-- ==== Sys2Proof/Laws/Memory.lean ====
section
/-! SUPPORT. The store's contents: read after write, the canonical form, and which addresses a write can list. -/

namespace Sys2Proof.Machine

namespace Memory

@[simp] theorem read_nil (a : Nat) : Memory.read [] a = Memory.unlisted := rfl

/-- An address below every listed one is unlisted. -/
theorem read_of_lt (m : Memory) (a : Nat) (h : ∀ c ∈ m, a < c.1) : Memory.read m a = Memory.unlisted := by
  induction m with
  | nil => rfl
  | cons c rest ih =>
    obtain ⟨k, v⟩ := c
    have hk : a < k := h (k, v) (by simp)
    have hr := ih fun d hd => h d (by simp [hd])
    simp only [Memory.read]
    rw [if_neg (by omega), hr]

/-- A listed address of the result is the written one or was listed before. -/
theorem mem_write {m : Memory} {a : Nat} {b : Byte} {c : Host.Cell} (h : c ∈ Memory.write m a b) :
    c ∈ m ∨ c = (a, b) ∧ b ≠ Memory.unlisted := by
  induction m with
  | nil =>
    simp only [Memory.write] at h
    split at h <;> simp_all
  | cons d rest ih =>
    obtain ⟨k, v⟩ := d
    simp only [Memory.write] at h
    repeat' split at h
    all_goals simp_all
    all_goals tauto

/-- Every write keeps the canonical form. -/
theorem write_wf {m : Memory} (h : Memory.wf m) (a : Nat) (b : Byte) : Memory.wf (Memory.write m a b) := by
  refine ⟨?_, fun c hc => ?_⟩
  · induction m with
    | nil => simp only [Memory.write]; split <;> simp
    | cons d rest ih =>
      obtain ⟨k, v⟩ := d
      have hp := List.pairwise_cons.1 h.1
      have hr : Memory.wf rest := ⟨hp.2, fun c hc => h.2 c (by simp [hc])⟩
      simp only [Memory.write]
      repeat' split
      · refine List.pairwise_cons.2 ⟨fun c hc => ?_, ih hr⟩
        obtain hc | ⟨rfl, -⟩ := mem_write hc
        · exact hp.1 c hc
        · assumption
      · exact hp.2
      · rename_i _ hk _
        exact List.pairwise_cons.2 ⟨fun c hc => hk ▸ hp.1 c hc, hp.2⟩
      · exact h.1
      · refine List.pairwise_cons.2 ⟨fun c hc => ?_, h.1⟩
        obtain rfl | hc := List.mem_cons.1 hc
        · show a < k; omega
        · have := hp.1 c hc; show a < c.1; simp only at this; omega
  · obtain hc | ⟨rfl, hb⟩ := mem_write hc
    · exact h.2 c hc
    · exact hb

/-- Reading the written address gives the byte written, and every other address reads as before. -/
theorem read_write {m : Memory} (h : Memory.wf m) (a : Nat) (b : Byte) (k : Nat) :
    Memory.read (Memory.write m a b) k = if k = a then b else Memory.read m k := by
  induction m with
  | nil =>
    simp only [Memory.write]
    split <;> simp_all [Memory.read, eq_comm]
  | cons d rest ih =>
    obtain ⟨j, v⟩ := d
    have hp := List.pairwise_cons.1 h.1
    have hr : Memory.wf rest := ⟨hp.2, fun c hc => h.2 c (by simp [hc])⟩
    have hlow : ∀ i, i ≤ j → Memory.read rest i = Memory.unlisted := fun i hi =>
      read_of_lt rest i fun c hc => Nat.lt_of_le_of_lt hi (hp.1 c hc)
    simp only [Memory.write]
    by_cases h1 : j < a
    · rw [if_pos h1]
      simp only [Memory.read, ih hr]
      by_cases hjk : j = k
      · rw [if_pos hjk, if_pos hjk, if_neg (by omega)]
      · simp [hjk]
    · rw [if_neg h1]
      by_cases h2 : j = a
      · subst h2
        rw [if_pos rfl]
        by_cases hb : b = Memory.unlisted
        · rw [if_pos hb]
          by_cases hk : k = j
          · subst hk; rw [if_pos rfl, hlow k (Nat.le_refl k), hb]
          · simp only [Memory.read]; rw [if_neg hk, if_neg (Ne.symm hk)]
        · rw [if_neg hb]
          simp only [Memory.read]
          by_cases hk : k = j
          · subst hk; simp
          · simp [hk, Ne.symm hk]
      · rw [if_neg h2]
        by_cases hb : b = Memory.unlisted
        · rw [if_pos hb]
          by_cases hk : k = a
          · subst hk
            simp only [Memory.read]
            rw [if_pos trivial, if_neg h2, hlow k (by omega), hb]
          · rw [if_neg hk]
        · rw [if_neg hb]
          simp only [Memory.read]
          by_cases hk : k = a
          · subst hk; simp
          · simp [hk, Ne.symm hk]

/-- Writing a sequence of bytes keeps the canonical form. -/
theorem writeBytes_wf {m : Memory} (h : Memory.wf m) (a : Nat) (bs : List Byte) :
    Memory.wf (Memory.writeBytes m a bs) := by
  induction bs generalizing m a with
  | nil => exact h
  | cons b bs ih => exact ih (write_wf h a b) (a + 1)

/-- An image given byte by byte is in the canonical form. -/
theorem ofBytes_wf (bs : List Byte) : Memory.wf (Memory.ofBytes bs) :=
  writeBytes_wf (by simp [Memory.wf]) 0 bs

end Memory

/-- A host write keeps the store's canonical form, and the reset state has it. -/
theorem memWrite_wf {s : State} (h : Memory.wf s.mem) (a : Nat) (b : Byte) : Memory.wf (memWrite s a b).mem :=
  Memory.write_wf h a b

theorem reset_mem_wf : Memory.wf State.reset.mem := by decide

@[simp] theorem memRead_setPc (s : State) (v : Addr) (a : Nat) : memRead (s.setPc v) a = memRead s a := rfl
@[simp] theorem memRead_setSess (s : State) (v : SessionState) (a : Nat) : memRead (s.setSess v) a = memRead s a := rfl
@[simp] theorem memRead_setRegs (s : State) (x : Regs) (f : FlagsWord) (a : Nat) :
    memRead (s.setRegs x f) a = memRead s a := rfl
@[simp] theorem memRead_setQueue (s : State) (q : Queue) (a : Nat) : memRead (s.setQueue q) a = memRead s a := rfl
@[simp] theorem memRead_emit (s : State) (e : Event) (a : Nat) : memRead (s.emit e) a = memRead s a := rfl

/-- A host write of a byte, read back through the model's read of one byte. -/
theorem memRead_memWrite {s : State} (h : Memory.wf s.mem) (a : Nat) (b : Byte) (k : Nat) :
    memRead (memWrite s a b) k = if k = a then b else memRead s k :=
  Memory.read_write h a b k

/-- Reading n bytes reads each address once, in ascending order. -/
theorem memReadBytes_eq (s : State) (a n : Nat) :
    memReadBytes s a n = (List.range n).map fun k => memRead s (a + k) := by
  induction n generalizing a with
  | zero => rfl
  | succ n ih =>
    simp [memReadBytes, ih, List.range_succ_eq_map, Function.comp_def, Nat.add_assoc, Nat.add_comm 1]

end Sys2Proof.Machine
end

[YOUR GOAL]: Write the entries above out again, verbatim.

[EXERCISE RESPONSE]:
-- ==== Sys2Proof/Laws/Memory.lean ====
section
/-! SUPPORT. The store's contents: read after write, the canonical form, and which addresses a write can list. -/

namespace Sys2Proof.Machine

namespace Memory

@[simp] theorem read_nil (a : Nat) : Memory.read [] a = Memory.unlisted := rfl

/-- An address below every listed one is unlisted. -/
theorem read_of_lt (m : Memory) (a : Nat) (h : ∀ c ∈ m, a < c.1) : Memory.read m a = Memory.unlisted := by
  induction m with
  | nil => rfl
  | cons c rest ih =>
    obtain ⟨k, v⟩ := c
    have hk : a < k := h (k, v) (by simp)
    have hr := ih fun d hd => h d (by simp [hd])
    simp only [Memory.read]
    rw [if_neg (by omega), hr]

/-- A listed address of the result is the written one or was listed before. -/
theorem mem_write {m : Memory} {a : Nat} {b : Byte} {c : Host.Cell} (h : c ∈ Memory.write m a b) :
    c ∈ m ∨ c = (a, b) ∧ b ≠ Memory.unlisted := by
  induction m with
  | nil =>
    simp only [Memory.write] at h
    split at h <;> simp_all
  | cons d rest ih =>
    obtain ⟨k, v⟩ := d
    simp only [Memory.write] at h
    repeat' split at h
    all_goals simp_all
    all_goals tauto

/-- Every write keeps the canonical form. -/
theorem write_wf {m : Memory} (h : Memory.wf m) (a : Nat) (b : Byte) : Memory.wf (Memory.write m a b) := by
  refine ⟨?_, fun c hc => ?_⟩
  · induction m with
    | nil => simp only [Memory.write]; split <;> simp
    | cons d rest ih =>
      obtain ⟨k, v⟩ := d
      have hp := List.pairwise_cons.1 h.1
      have hr : Memory.wf rest := ⟨hp.2, fun c hc => h.2 c (by simp [hc])⟩
      simp only [Memory.write]
      repeat' split
      · refine List.pairwise_cons.2 ⟨fun c hc => ?_, ih hr⟩
        obtain hc | ⟨rfl, -⟩ := mem_write hc
        · exact hp.1 c hc
        · assumption
      · exact hp.2
      · rename_i _ hk _
        exact List.pairwise_cons.2 ⟨fun c hc => hk ▸ hp.1 c hc, hp.2⟩
      · exact h.1
      · refine List.pairwise_cons.2 ⟨fun c hc => ?_, h.1⟩
        obtain rfl | hc := List.mem_cons.1 hc
        · show a < k; omega
        · have := hp.1 c hc; show a < c.1; simp only at this; omega
  · obtain hc | ⟨rfl, hb⟩ := mem_write hc
    · exact h.2 c hc
    · exact hb

/-- Reading the written address gives the byte written, and every other address reads as before. -/
theorem read_write {m : Memory} (h : Memory.wf m) (a : Nat) (b : Byte) (k : Nat) :
    Memory.read (Memory.write m a b) k = if k = a then b else Memory.read m k := by
  induction m with
  | nil =>
    simp only [Memory.write]
    split <;> simp_all [Memory.read, eq_comm]
  | cons d rest ih =>
    obtain ⟨j, v⟩ := d
    have hp := List.pairwise_cons.1 h.1
    have hr : Memory.wf rest := ⟨hp.2, fun c hc => h.2 c (by simp [hc])⟩
    have hlow : ∀ i, i ≤ j → Memory.read rest i = Memory.unlisted := fun i hi =>
      read_of_lt rest i fun c hc => Nat.lt_of_le_of_lt hi (hp.1 c hc)
    simp only [Memory.write]
    by_cases h1 : j < a
    · rw [if_pos h1]
      simp only [Memory.read, ih hr]
      by_cases hjk : j = k
      · rw [if_pos hjk, if_pos hjk, if_neg (by omega)]
      · simp [hjk]
    · rw [if_neg h1]
      by_cases h2 : j = a
      · subst h2
        rw [if_pos rfl]
        by_cases hb : b = Memory.unlisted
        · rw [if_pos hb]
          by_cases hk : k = j
          · subst hk; rw [if_pos rfl, hlow k (Nat.le_refl k), hb]
          · simp only [Memory.read]; rw [if_neg hk, if_neg (Ne.symm hk)]
        · rw [if_neg hb]
          simp only [Memory.read]
          by_cases hk : k = j
          · subst hk; simp
          · simp [hk, Ne.symm hk]
      · rw [if_neg h2]
        by_cases hb : b = Memory.unlisted
        · rw [if_pos hb]
          by_cases hk : k = a
          · subst hk
            simp only [Memory.read]
            rw [if_pos trivial, if_neg h2, hlow k (by omega), hb]
          · rw [if_neg hk]
        · rw [if_neg hb]
          simp only [Memory.read]
          by_cases hk : k = a
          · subst hk; simp
          · simp [hk, Ne.symm hk]

/-- Writing a sequence of bytes keeps the canonical form. -/
theorem writeBytes_wf {m : Memory} (h : Memory.wf m) (a : Nat) (bs : List Byte) :
    Memory.wf (Memory.writeBytes m a bs) := by
  induction bs generalizing m a with
  | nil => exact h
  | cons b bs ih => exact ih (write_wf h a b) (a + 1)

/-- An image given byte by byte is in the canonical form. -/
theorem ofBytes_wf (bs : List Byte) : Memory.wf (Memory.ofBytes bs) :=
  writeBytes_wf (by simp [Memory.wf]) 0 bs

end Memory

/-- A host write keeps the store's canonical form, and the reset state has it. -/
theorem memWrite_wf {s : State} (h : Memory.wf s.mem) (a : Nat) (b : Byte) : Memory.wf (memWrite s a b).mem :=
  Memory.write_wf h a b

theorem reset_mem_wf : Memory.wf State.reset.mem := by decide

@[simp] theorem memRead_setPc (s : State) (v : Addr) (a : Nat) : memRead (s.setPc v) a = memRead s a := rfl
@[simp] theorem memRead_setSess (s : State) (v : SessionState) (a : Nat) : memRead (s.setSess v) a = memRead s a := rfl
@[simp] theorem memRead_setRegs (s : State) (x : Regs) (f : FlagsWord) (a : Nat) :
    memRead (s.setRegs x f) a = memRead s a := rfl
@[simp] theorem memRead_setQueue (s : State) (q : Queue) (a : Nat) : memRead (s.setQueue q) a = memRead s a := rfl
@[simp] theorem memRead_emit (s : State) (e : Event) (a : Nat) : memRead (s.emit e) a = memRead s a := rfl

/-- A host write of a byte, read back through the model's read of one byte. -/
theorem memRead_memWrite {s : State} (h : Memory.wf s.mem) (a : Nat) (b : Byte) (k : Nat) :
    memRead (memWrite s a b) k = if k = a then b else memRead s k :=
  Memory.read_write h a b k

/-- Reading n bytes reads each address once, in ascending order. -/
theorem memReadBytes_eq (s : State) (a n : Nat) :
    memReadBytes s a n = (List.range n).map fun k => memRead s (a + k) := by
  induction n generalizing a with
  | zero => rfl
  | succ n ih =>
    simp [memReadBytes, ih, List.range_succ_eq_map, Function.comp_def, Nat.add_assoc, Nat.add_comm 1]

end Sys2Proof.Machine
end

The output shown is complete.